══ DATA SUPPLIED

theorem encBc1_legal : (encBc1 cfg0 cfg2 tile).e0 < 2 ^ 16 ∧ (encBc1 cfg0 cfg2 tile).e1 < 2 ^ 16 ∧
    (cfgUse3 cfg0 = 0 → (encBc1 cfg0 cfg2 tile).e1 ≤ (encBc1 cfg0 cfg2 tile).e0) ∧
    ∀ p : Fin 16, (encBc1 cfg0 cfg2 tile).sels[p] ≤ 3 := by
  cases h : bc1Solid tile with
  | true =>
    rw [encBc1_solid cfg0 cfg2 tile h]
    exact ⟨bc1SolidWord_lt tile, bc1SolidWord_lt tile, fun _ => le_rfl, noSelectors_le 3⟩
  | false =>
    rw [encBc1_notSolid cfg0 cfg2 tile h]
    obtain ⟨h0, h1, hordered⟩ := legalPair_bc1Best cfg0 cfg2 tile
    exact ⟨h0, h1, hordered, sel1_le _ _ _ _ _⟩

/-- ERR is the error of the decoded block. -/
theorem encBc1_err : (encBc1 cfg0 cfg2 tile).err =
    errBc1 (cfgPerceptual cfg0) cfg2 (bc1Decode (cfgBc1Mode cfg0) (encodedBc1 cfg0 cfg2 tile)) tile := by
  cases h : bc1Solid tile with
  | true =>
    have hlt := bc1SolidWord_lt tile
    rw [encodedBc1, encBc1_solid cfg0 cfg2 tile h, errBc1_bc1Pack _ _ _ _ hlt hlt (noSelectors_le 3), errBc1_eq_sum]
    simp
  | false =>
    obtain ⟨h0, h1, _⟩ := legalPair_bc1Best cfg0 cfg2 tile
    obtain ⟨_, herr, _⟩ := bc1Best_passesEnd cfg0 cfg2 tile
    rw [encodedBc1, encBc1_notSolid cfg0 cfg2 tile h, errBc1_sel1 _ _ _ h0 h1, herr]
    rfl

theorem encBc1_err_le : (encBc1 cfg0 cfg2 tile).err ≤ maxError := by
  rw [encBc1_err]
  exact errBc1_le _ _ (byteRange_bc1Decode _ _) _

/-- The fields of the block are the quantizer's answer. -/
theorem encodedBc1_fields : bc1C0 (encodedBc1 cfg0 cfg2 tile) = (encBc1 cfg0 cfg2 tile).e0 ∧
    bc1C1 (encodedBc1 cfg0 cfg2 tile) = (encBc1 cfg0 cfg2 tile).e1 ∧
    ∀ p : Fin 16, bc1Sel (encodedBc1 cfg0 cfg2 tile) p.val = (encBc1 cfg0 cfg2 tile).sels[p] := by
  obtain ⟨h0, h1, _, hsel⟩ := encBc1_legal cfg0 cfg2 tile
  exact bc1Pack_read h0 h1 hsel

end

/-! ## ENCODE.BC1 (44_quantizer.md R230, R235) -/

theorem toNat_endpOfBc1_of_lt {c0 c1 : Nat} (h0 : c0 < 2 ^ 16) (h1 : c1 < 2 ^ 16) :
    (endpOfBc1 c0 c1).toNat = c0 + 65536 * c1 := by
  rw [toNat_endpOfBc1, gather_cons, gather_cons, gather_nil]
  omega

/-- ENCODE.BC1 writes the block of the quantizer, its endpoints, selectors, decode and error. -/
theorem encodeBc1_completes {s : State} (hready : Ready .bc1 s) :
    Completes .encodeBc1 s [.endp, .sel, .block, .out, .err] fun t =>
      HoldsBlock (encodedBc1 s.cfg0 s.cfg2 s.tile) 0 (encBc1 s.cfg0 s.cfg2 s.tile).sels noSelectors
        (encBc1 s.cfg0 s.cfg2 s.tile).err t ∧
      t.endp.toNat = (encBc1 s.cfg0 s.cfg2 s.tile).e0 + 65536 * (encBc1 s.cfg0 s.cfg2 s.tile).e1 ∧
      t.out = outWords (bc1Decode (cfgBc1Mode s.cfg0) (blockLow t.block)) := by
  obtain ⟨h0, h1, _, hsel⟩ := encBc1_legal s.cfg0 s.cfg2 s.tile
  exact completes_of_checkOf (checkOf_of_ready (by decide) hready) ⟨holdsBlock_of_written (bc1Pack_lt _ _ _) (by decide)
    (fun p => (hsel p).trans (by decide)) (noSelectors_le 7) (encBc1_err_le _ _ _) rfl rfl rfl,
    toNat_endpOfBc1_of_lt h0 h1, rfl⟩

/-- Settles O53: the fields of the block are the quantizer's answer, which is legal (`encBc1_legal`) and whose error is
that of the decode (`encBc1_err`). -/
theorem encodeBc1Result : Obligations.EncodeBc1Result := by
  intro s hready
  simp only [← cfgBc1Mode_eq, ← cfgPerceptual_eq]
  obtain ⟨hc0, hc1, hsel⟩ := encodedBc1_fields s.cfg0 s.cfg2 s.tile
  obtain ⟨_, _, hordered, _⟩ := encBc1_legal s.cfg0 s.cfg2 s.tile
  refine completes_mono (encodeBc1_completes hready) fun t ⟨h, hendp, hout⟩ => ?_
  simp only [hout, hendp, h.low, h.high, h.ch0, h.ch1, h.err, noSelectors_eq_zero, hc0, hc1, hsel, and_true, true_and,
    implies_true]
  refine ⟨encBc1_err _ _ _, fun hsolid => ?_, fun huse3 => hordered ((slice_bit_eq_zero_iff s.cfg0 6).2 huse3)⟩
  rw [encBc1_solid _ _ _ ((bc1Solid_iff s.tile).2 hsolid)]
  exact ⟨rfl, rfl, noSelectors_eq_zero⟩

/-! ## The search in the words of R232 to R234 -/

/-- What a command that completes guarantees of its answer. -/
theorem post_of_completes {i : Instr} {s t : State} {ps : List Part} {P : State → Prop} (h : Completes i s ps P)
    (hexec : exec i s = .next t) : P t := by
  obtain ⟨u, hu, _, _, hP⟩ := h
  cases hexec.symm.trans hu
  exact hP

theorem cfgUse3_eq_one_iff (cfg0 : Word) : cfgUse3 cfg0 = 1 ↔ cfg0.getLsbD 6 = true := slice_bit_eq_one_iff cfg0 6

theorem bc1Considered_eq (cfg0 : Word) (d : Nat × Nat) : bc1Considered (cfgUse3 cfg0) d =
    if d.1 = d.2 then [(d.1, d.1)]
    else (max d.1 d.2, min d.1 d.2) :: if cfg0.getLsbD 6 then [(min d.1 d.2, max d.1 d.2)] else [] := by
  simp only [bc1Considered, ne_eq, ite_not, cfgUse3_eq_one_iff]

theorem orderPair_toList (four : Bool) (x y : Nat) : (orderPair four x y).toList =
    if four then if x = y then [] else [(max x y, min x y)] else [(min x y, max x y)] := by
  unfold orderPair
  split_ifs <;> rfl

/-- The order of a pass: 4-colour blocks stay so, and without 3-colour blocks every block is one. -/
theorem bc1Neighbours_eq_flatMap (cfg0 : Word) (c : Nat × Nat) : bc1Neighbours (cfgUse3 cfg0) c =
    ((movedWords c.1).flatMap fun x => (orderPair (decide (c.1 > c.2) || !cfg0.getLsbD 6) x c.2).toList) ++
      (movedWords c.2).flatMap fun y => (orderPair (decide (c.1 > c.2) || !cfg0.getLsbD 6) c.1 y).toList := by
  have huse3 : decide (cfgUse3 cfg0 = 0) = !cfg0.getLsbD 6 := by
    rw [cfgUse3, slice_bit]
    cases cfg0.getLsbD 6 <;> rfl
  rw [bc1Neighbours_eq, huse3, List.filterMap_eq_flatMap_toList, List.filterMap_eq_flatMap_toList]
  rfl

/-- The diagonals of R232 in the least and greatest channel values. -/
theorem bc1Diagonals_eq (cfg0 : Word) {tile : Vector Word 16} {mn mx : Nat → Nat}
    (hmn : ∀ c < 4, minOf (tileChannel tile c) = mn c) (hmx : ∀ c < 4, maxOf (tileChannel tile c) = mx c) :
    bc1Diagonals (cfgUber cfg0) tile =
      (q565 (mx 0) (mx 1) (mx 2), q565 (mn 0) (mn 1) (mn 2)) :: if (cfg0.extractLsb' 8 3).toNat = 0 then [] else
        [(q565 (mx 0) (mn 1) (mx 2), q565 (mn 0) (mx 1) (mn 2)),
          (q565 (mx 0) (mx 1) (mn 2), q565 (mn 0) (mn 1) (mx 2)),
          (q565 (mx 0) (mn 1) (mn 2), q565 (mn 0) (mx 1) (mx 2))] := by
  simp (disch := decide) only [bc1Diagonals, hmn, hmx, cfgUber_eq]
  split <;> rfl

/-- The error of a pair, its palette, selectors and terms given in the words of R210 to R213. -/
theorem bc1Score_eq (cfg0 cfg2 : Word) (tile : Vector Word 16) {term : Pixel → Fin 16 → Nat}
    (hterm : ∀ x p, term x p = rgbTerm (cfgPerceptual cfg0) cfg2 x (tilePixel tile p)) (c : Nat × Nat) :
    bestErr (bc1Pal (cfg0.extractLsb' 4 2).toNat c.1 c.2)
      (if c.1 > c.2 ∨ cfg0.getLsbD 7 = true then [0, 1, 2, 3] else [0, 1, 2]) term = bc1Score cfg0 cfg2 tile c := by
  rw [← bc1Allowed_eq, ← cfgBc1Mode_eq, funext fun x => funext (hterm x)]
  rfl

/-- Settles O54: what the statement writes out are the pairs considered, the neighbours and the score of the search, so
its start and its passes are those of `bc1Start_firstBest` and `bc1Best_passesEnd`. -/
theorem encodeBc1BeatsEveryCandidate : Obligations.EncodeBc1BeatsEveryCandidate := by
  intro s t hready hmixed hexec uber use3 ch mx mn diagonals considered moved ordered neighbours w sq term pal allowed
    score best
  have hsolid : bc1Solid s.tile = false := by
    rw [Bool.eq_false_iff]
    exact fun h => hmixed ((bc1Solid_iff s.tile).1 h)
  have hterm (x : Pixel) (p : Fin 16) :
      term x p = rgbTerm (cfgPerceptual s.cfg0) s.cfg2 x (tilePixel s.tile p) := by
    simp only [rgbTerm, sqDiff_eq_natAbs, weight_eq, tilePixel_eq]
    rfl
  have hscore : score = bc1Score s.cfg0 s.cfg2 s.tile := funext (bc1Score_eq s.cfg0 s.cfg2 s.tile hterm)
  have hconsidered : considered = bc1Pairs s.cfg0 s.tile := by
    have hdiagonals : diagonals = bc1Diagonals (cfgUber s.cfg0) s.tile :=
      (bc1Diagonals_eq s.cfg0 (fun _ => minOf_tileChannel s.tile) fun _ => maxOf_tileChannel s.tile).symm
    rw [bc1Pairs, ← hdiagonals]
    exact congrArg diagonals.flatMap (funext fun d => (bc1Considered_eq s.cfg0 d).symm)
  have hneighbours : neighbours = bc1Neighbours (cfgUse3 s.cfg0) := by
    funext c
    rw [bc1Neighbours_eq_flatMap, movedWords_eq, movedWords_eq]
    simp only [orderPair_toList]
    rfl
  have huber : uber = cfgUber s.cfg0 := (cfgUber_eq s.cfg0).symm
  obtain ⟨h, _, _⟩ := post_of_completes (encodeBc1_completes hready) hexec
  obtain ⟨hc0, hc1, hsel⟩ := encodedBc1_fields s.cfg0 s.cfg2 s.tile
  obtain ⟨hstart, hfirst⟩ := bc1Start_firstBest s.cfg0 s.cfg2 s.tile
  obtain ⟨hpasses, hend, hle⟩ := bc1Best_passesEnd s.cfg0 s.cfg2 s.tile
  have hanswer := encBc1_notSolid s.cfg0 s.cfg2 s.tile hsolid
  have hbest : best = (bc1Best s.cfg0 s.cfg2 s.tile).1 := by
    simp only [best, h.low, hc0, hc1, hanswer]
  have herr : t.err.toNat = (bc1Best s.cfg0 s.cfg2 s.tile).2 := by rw [h.err, hanswer]
  rw [hscore, hconsidered, hneighbours, huber, hbest, herr]
  refine ⟨⟨_, hfirst, hpasses⟩, fun c hc => ?_, hend, fun p => ?_⟩
  · calc (bc1Best s.cfg0 s.cfg2 s.tile).2
      _ ≤ (bc1Start s.cfg0 s.cfg2 s.tile).2 := hle
      _ = bc1Score s.cfg0 s.cfg2 s.tile (bc1Start s.cfg0 s.cfg2 s.tile).1 := hstart
      _ ≤ bc1Score s.cfg0 s.cfg2 s.tile c := le_of_firstBest hfirst c hc
  · rw [h.ch0, hanswer]
    simp only [hterm, allowed, pal, ← bc1Allowed_eq, ← cfgBc1Mode_eq]
    exact sel1_bestSelector s.cfg0 s.cfg2 s.tile _ _ p

end Sys2Proof.Machine
end

section
/-! Proofs about ENCODE.BC4 and ENCODE.BC5 (44_quantizer.md R240 to R244): the quantizer of one channel, the halves
written for one and for two channels, and the statement on them. -/

namespace Sys2Proof.Machine

/-! ## The quantizer of one channel (44_quantizer.md R240 to R242) -/

theorem windowValue_le (x r i : Nat) : windowValue x r i ≤ 255 := Nat.min_le_right _ _

theorem mem_bc4Candidates {mx mn r : Nat} {c : Nat × Nat} : c ∈ bc4Candidates mx mn r ↔
    ∃ i < 2 * r + 1, ∃ j < 2 * r + 1, c = (windowValue mx r i, windowValue mn r j) ∨
      c = (windowValue mn r j, windowValue mx r i) := by
  simp [bc4Candidates]

theorem bc4Candidates_le {mx mn r : Nat} {c : Nat × Nat} (h : c ∈ bc4Candidates mx mn r) : c.1 ≤ 255 ∧ c.2 ≤ 255 := by
  obtain ⟨i, _, j, _, rfl | rfl⟩ := mem_bc4Candidates.1 h
  · exact ⟨windowValue_le _ _ _, windowValue_le _ _ _⟩
  · exact ⟨windowValue_le _ _ _, windowValue_le _ _ _⟩

section
variable (r : Nat) (v : Vector Nat 16)

theorem bc4Best_firstBest : (bc4Best r v).2 = sel4Err v (bc4Best r v).1.1 (bc4Best r v).1.2 ∧
    FirstBest (fun c => sel4Err v c.1 c.2) (bc4Candidates (maxOf v) (minOf v) r) (bc4Best r v).1 :=
  firstLeast_getD _ (bc4Candidates_ne_nil _ _ _) ((0, 0), 0)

════

TASK DIRECTIONS ::
In the listing above, start at the line with "rw [toNat_endpOfBc1, gather_cons, gather_cons, gather_nil]", go on through the line with "(encBc1 s.cfg0 s.cfg2 s.tile).err t ∧", and copy each of those lines exactly; leave out all the rest.

YOUR SOLUTION ::
  rw [toNat_endpOfBc1, gather_cons, gather_cons, gather_nil]
  omega

/-- ENCODE.BC1 writes the block of the quantizer, its endpoints, selectors, decode and error. -/
theorem encodeBc1_completes {s : State} (hready : Ready .bc1 s) :
    Completes .encodeBc1 s [.endp, .sel, .block, .out, .err] fun t =>
      HoldsBlock (encodedBc1 s.cfg0 s.cfg2 s.tile) 0 (encBc1 s.cfg0 s.cfg2 s.tile).sels noSelectors
        (encBc1 s.cfg0 s.cfg2 s.tile).err t ∧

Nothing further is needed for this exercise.